Cuyahoga County, Ohio, is seeking a partner to bring to fruition its ambitious plans for multiple microgrids coordinated by a newly created county utility.
The county recently issued a request for qualifications (RFQ) for a partner to get the new county utility up and running.
“Microgrids are a forward-thinking way to serve our community with reliable power in a time when weather and outages can be unpredictable,” said Armond Budish, county executive, noting the massive power outages that Hurricane Ian recently brought to Florida.
“We’ve had positive momentum on our county utility and the release of this RFQ is the next step to making our county resilient and better prepared for anything,” Budish said.
The energy project is part of the county’s plan to reinvigorate its economy – it was once a hub of manufacturing – while pursuing climate goals and advancing equity. Cuyahoga County, which includes Cleveland, is the second most populated county in Ohio with 1.2 million people.
Why Cuyahoga County is creating a utility
The county said it is establishing its own utility because it has run into barriers to microgrids caused by conventional utility policies and regulations in Ohio.
“These barriers include high electricity rates with inflated riders; unfavorable rate mechanisms and onerous regulation that limit the value and deployment of renewable energy; subsidies for coal plants; an unstable grid; high energy burdens on low-income communities; and a corruption scandal involving state agencies and the local investor-owned utility,” the county wrote in the RFQ.
Cuyahoga County has won the necessary legal approvals to move forward on the utility, which will be much like a municipal utility, allowing the county to set electricity rates, create interconnection rules and establish other policies designed to lower energy costs and improve service.
“A utility operated with more sophisticated and economic coordination between responsive loads, local generation and wholesale power supply could support a higher percentage of renewables, very high uptime and usher in advanced technologies,” the county said in the RFQ.
“The county envisions Cuyahoga County becoming a microgrid industry hub in the United States – pairing industry leaders with research institutions such as NASA …”
Cuyahoga County believes the microgrids and county utility would “attract advanced manufacturing to the county, catapult clean energy companies in the region, and make progress on climate initiatives. The county envisions Cuyahoga County becoming a microgrid industry hub in the United States – pairing industry leaders with research institutions such as NASA and academic institutions such as Case Western and Cleveland State University.”
The idea of creating new utilities for microgrids also has emerged in California, where residential solar company Sunnova Energy recently proposed creating microutilities for neighborhoods with microgrids.
“Most local governments do not own or have influence over their electric utility,” said the county in the RFQ. “Instead, they are subject to the preferences of state officials and executives of investor-owned utility monopolies. The county utility offers a stark alternative by enabling cities to collaborate with their local electric utility, influencing its programs and priorities, such as renewable energy and microgrid deployment and electric vehicle infrastructure.
Phased microgrid plan
The county plans to execute the plan by building microgrids through public/private partnerships in a phased approach.
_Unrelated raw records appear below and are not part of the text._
-- ==== Sys2Proof/Proofs/OnlinePress.lean ====
section
/-! PROOF. The ONLINE press, the flash and the lamps. -/

namespace Sys2Proof.Machine

open Sys2Proof

section
variable {t : TNum} {s : State}

/-! ### The press (R104, R121) -/

/-- A transport whose online flag the panel has set to `b`, with the STATE notice (R121). -/
def Transport.turned (b : Bool) (x : Transport) : Transport :=
  { x with sequencer := { x.sequencer with online := b }, flags := { x.flags with state := true } }

/-- A transport that has left the line, its orders not yet halted (R121). -/
def Transport.offline (x : Transport) : Transport := { x with sequencer := { x.sequencer with online := false } }

theorem State.onlinePress_leaves (online : (s.tr t).sequencer.online = true) :
    s.onlinePress t = ((s.upd t Transport.offline).haltOrders t).upd t Transport.noteState := if_pos online

theorem State.onlinePress_idle (online : (s.tr t).sequencer.online = true) (idle : (s.tr t).running = none) :
    s.onlinePress t = s.upd t (Transport.turned false) := by
  rw [State.onlinePress_leaves online, State.haltOrders_idle (by rw [State.tr_upd_same]; exact idle), State.upd_upd]
  rfl

theorem XState.mayGoOnline_iff (q : XState) : q.mayGoOnline = true ↔ q = .ready ∨ q = .unloaded := by
  cases q <;> simp [XState.mayGoOnline]

theorem State.onlinePress_offline (online : (s.tr t).sequencer.online = false) :
    s.onlinePress t = if (s.tr t).sequencer.state = .ready ∨ (s.tr t).sequencer.state = .unloaded then
      s.upd t (Transport.turned true) else s := by
  unfold State.onlinePress
  dsimp only
  rw [if_neg (by simp [online])]
  exact ite_congr (propext (XState.mayGoOnline_iff _)) (fun _ => rfl) fun _ => rfl

end

/-! ### The flash and the lamps (R122, R145) -/

/-- Settles O47: going offline is the halt of the same transport with its online flag clear. -/
theorem onlinePressAndTheFlash : Obligations.OnlinePressAndTheFlash := by
  refine ⟨fun t s => ⟨fun online idle => ?_, fun online run reached line => ?_, fun online => ?_, rfl⟩, fun x => ?_⟩
  · exact congrArg Host.Outcome.next (State.onlinePress_idle online idle)
  · refine ⟨(s.upd t Transport.offline).haltOrders t, ?_, congrArg Host.Outcome.next (State.onlinePress_leaves online)⟩
    refine exec_halt_done (s := s.upd t Transport.offline) line ?_
    rw [State.tr_upd_same]
    exact reached
  · exact congrArg Host.Outcome.next (State.onlinePress_offline online)
  · refine ⟨?_, rfl, rfl, rfl, fun flash => ⟨rfl, rfl, rfl⟩⟩
    unfold Transport.readyLamp
    cases x.sequencer.state <;> rfl

end Sys2Proof.Machine
end

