-- ==== Sys2Proof/Machine/Ops.lean ====
section
/-! DEFINITION. The named operations that every family uses: sparse data and byte memories in their
canonical form, register words, free values, outward effects, events and violations, the partition
virtual range, semaphores, and the stop of a context by an exception (R48, R49, R231, R245). -/

namespace Sys2Proof.Machine

/-! ### Sparse data and memories -/

/-- The entry of key `i`, or the default. -/
def sget {α : Type} (d : α) : Sparse α → Nat → α
  | [], _ => d
  | (k, v) :: t, i => if k = i then v else sget d t i

/-- Writing key `i`: what lies before, the entry unless it is the default, what lies after. -/
def sset {α : Type} [DecidableEq α] (d : α) (m : Sparse α) (i : Nat) (v : α) : Sparse α :=
  m.filter (fun c => c.1 < i) ++ (if v = d then [] else [(i, v)]) ++ m.filter (fun c => i < c.1)

/-- Changing the entry of key `i`. -/
def smod {α : Type} [DecidableEq α] (d : α) (m : Sparse α) (i : Nat) (f : α → α) : Sparse α :=
  sset d m i (f (sget d m i))

/-- The value of an unlisted byte: zero (R146 for bolts; log 6 for the other memories). -/
def Mem.unlisted : Byte := 0

/-- The byte at an address. -/
def mget (m : Mem) (a : Nat) : Byte := sget Mem.unlisted m a

/-- Writing one byte. -/
def mset (m : Mem) (a : Nat) (b : Byte) : Mem := sset Mem.unlisted m a b

/-- The cells that `n` bytes list from address `a` on. -/
def cellsOf : Nat → List Byte → Mem
  | _, [] => []
  | a, b :: bs => if b = Mem.unlisted then cellsOf (a + 1) bs else (a, b) :: cellsOf (a + 1) bs

/-- Writing a run of bytes at `a`: what lies before, the run, what lies after. -/
def mput (m : Mem) (a : Nat) (bs : List Byte) : Mem :=
  m.filter (fun c => c.1 < a) ++ cellsOf a bs ++ m.filter (fun c => a + bs.length ≤ c.1)

/-- The `n` bytes at `a`. -/
def mread (m : Mem) (a n : Nat) : List Byte :=
  let seg := m.filter fun c => a ≤ c.1 && c.1 < a + n
  (List.range n).map fun i => mget seg (a + i)

/-- The little-endian number in the `n` bytes at `a`. -/
def mle (m : Mem) (a n : Nat) : Nat := le (mread m a n)

/-- The canonical form of a byte memory. -/
def Mem.wf (m : Mem) : Bool :=
  decide (m.Pairwise fun x y => x.1 < y.1) && m.all fun c => c.2 != Mem.unlisted

/-- Sparse data in their canonical form. -/
def sparseWf {α : Type} [DecidableEq α] (d : α) (m : Sparse α) : Bool :=
  decide (m.Pairwise fun x y => x.1 < y.1) && m.all fun c => decide (c.2 ≠ d)

/-! ### Outcomes -/

/-- A command that names only units of the device answers a next state (log 3). -/
def guarded (i : Instr) (t : State) : Host.Outcome State Fault Refusal :=
  if i.wf then .next t else .fault .noSuchUnit

/-- An event whose condition does not hold does not occur (log 2). -/
def when_ (c : Bool) (s t : State) : State := if c then t else s

/-! ### Access to the parts of the state -/

def partOf (s : State) (p : Nat) : Partition := sget .none_ s.parts p
def putPart (s : State) (p : Nat) (x : Partition) : State := { s with parts := sset .none_ s.parts p x }
def onPart (s : State) (p : Nat) (f : Partition → Partition) : State := putPart s p (f (partOf s p))

def coreOf (s : State) (g : Nat) : Core := sget .zero s.cores g
def putCore (s : State) (g : Nat) (x : Core) : State := { s with cores := sset .zero s.cores g x }
def onCore (s : State) (g : Nat) (f : Core → Core) : State := putCore s g (f (coreOf s g))

def clusOf (s : State) (h : Nat) : Cluster := sget .zero s.clusters h
def putClus (s : State) (h : Nat) (x : Cluster) : State :=
  { s with clusters := sset .zero s.clusters h x }
def onClus (s : State) (h : Nat) (f : Cluster → Cluster) : State := putClus s h (f (clusOf s h))

def portOf (s : State) (c : Nat) : Port := sget .down s.fabric.ports c
def putPort (s : State) (c : Nat) (x : Port) : State :=
  { s with fabric := { s.fabric with ports := sset .down s.fabric.ports c x } }
def onPort (s : State) (c : Nat) (f : Port → Port) : State := putPort s c (f (portOf s c))

def Partition.ctxOf (x : Partition) (c : Nat) : Ctx := sget .fresh x.ctxs c
def Partition.putCtx (x : Partition) (c : Nat) (y : Ctx) : Partition :=
  { x with ctxs := sset .fresh x.ctxs c y }

def ctxOf (s : State) (p c : Nat) : Ctx := (partOf s p).ctxOf c
def onCtx (s : State) (p c : Nat) (f : Ctx → Ctx) : State :=
  onPart s p fun x => x.putCtx c (f (x.ctxOf c))

/-- The word of a BAR0 register of a partition. -/
def Partition.reg (x : Partition) (off : Nat) : Word := sget (bar0Reg off).reset x.bar0 off

/-- A BAR0 register with another word. -/
def Partition.setReg (x : Partition) (off : Nat) (w : Word) : Partition :=
  { x with bar0 := sset (bar0Reg off).reset x.bar0 off w }

/-- Bits [hi:lo] of a BAR0 register. -/
def Partition.get (x : Partition) (off hi lo : Nat) : Nat := fld (x.reg off) hi lo

/-- A BAR0 register with other bits [hi:lo]. -/
def Partition.put (x : Partition) (off hi lo v : Nat) : Partition :=
  x.setReg off (setFld (x.reg off) hi lo v)

def reg (s : State) (p off hi lo : Nat) : Nat := (partOf s p).get off hi lo
def putReg (s : State) (p off hi lo v : Nat) : State := onPart s p fun x => x.put off hi lo v

/-- The word of a management register. -/
def mregOf (s : State) (a : Nat) : Word := sget (mgmtReg a).reset s.mregs a
def setMreg (s : State) (a : Nat) (w : Word) : State :=
  { s with mregs := sset (mgmtReg a).reset s.mregs a w }
def mreg (s : State) (a hi lo : Nat) : Nat := fld (mregOf s a) hi lo
def putMreg (s : State) (a hi lo v : Nat) : State := setMreg s a (setFld (mregOf s a) hi lo v)

/-! ### Free values and outward effects -/

/-- The k-th free value from here on (log 5). -/
def freeAt (s : State) (k : Nat) : Word := Config.freeWord (s.freeIx + k)

/-- `n` free values have been used. -/
def spend (s : State) (n : Nat) : State := { s with freeIx := s.freeIx + n }

/-- A free choice below `n`; 0 when there is none. -/
def freeBelow (s : State) (k n : Nat) : Nat := (freeAt s k).toNat % n

/-- Something driven outward. -/
def emit (s : State) (e : Emit) : State := { s with out := s.out ++ [e] }

/-- MSI-X vector `v` of logical device `p` is raised (R401, log 15). -/
def msix (s : State) (p v : Nat) : State :=
  emit (onPart s p fun x => { x with msix := setFld x.msix v v 1 }) (.msix p v)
Phase one would attract transmission customers interested in peak load management or behind-the-meter projects.
“These customers should be the least complicated to switch from their existing distribution utility as there is minimal to no electric distribution equipment between the customer and the transmission grid. Further, these customers have large loads and thus higher revenue potential to the county utility,” said the RFQ.
In the second phase, the county would create microgrid districts in industrial corridors, work on the acquisition or construction of distribution infrastructure and organize customers into microgrid districts.
Phase three would bring additional microgrid districts and service to smaller transmission and business customers.
Future phases might incorporate residential customers into the microgrid districts or support community solar projects.
The county wants individual private companies to develop microgrids within the districts, and it plans to issue a future solicitation to prequalify multiple developers.
Ideal utility partner
But for now, Cuyahoga County seeks a partner to build and operate the county utility, under a long-term contract, funded through utility rates, grants and wholesale market participation. Applicants should have experience working with independent system operators and public entities and in procuring wholesale power. The applicants should also be able to provide at least $1 million in startup funding.
The release of the utility RFQ is the latest stage in the county’s multiyear microgrid hub project.
“Earlier this summer, we released a request for information for our county utility, asking the energy industry for feedback on how to best structure our new utility, if the ‘market’ will front dollars for project build-outs, and what kind of technology should be considered for microgrid projects. We received nearly 40 responses from energy companies all over the country, including some from Europe and Canada. In general, there was a lot of fascination with what we are doing. We had some companies who said they never respond to RFIs, but thought that what we were doing was so unique that they had to weigh in, therefore submitting a response,” said Mike Foley, county director of sustainability. “I am really excited that this next stage is here, and that we will be hiring utility professionals to manage the build-out of microgrid strategy.”
Deadlines and milestones
The deadline to respond to the RFQ, available on the county’s purchasing site, is Nov. 18. A prequalification conference is scheduled for Oct. 20. The county intends to notify top contenders by Dec. 31 and begin contract negotiations in January 2023.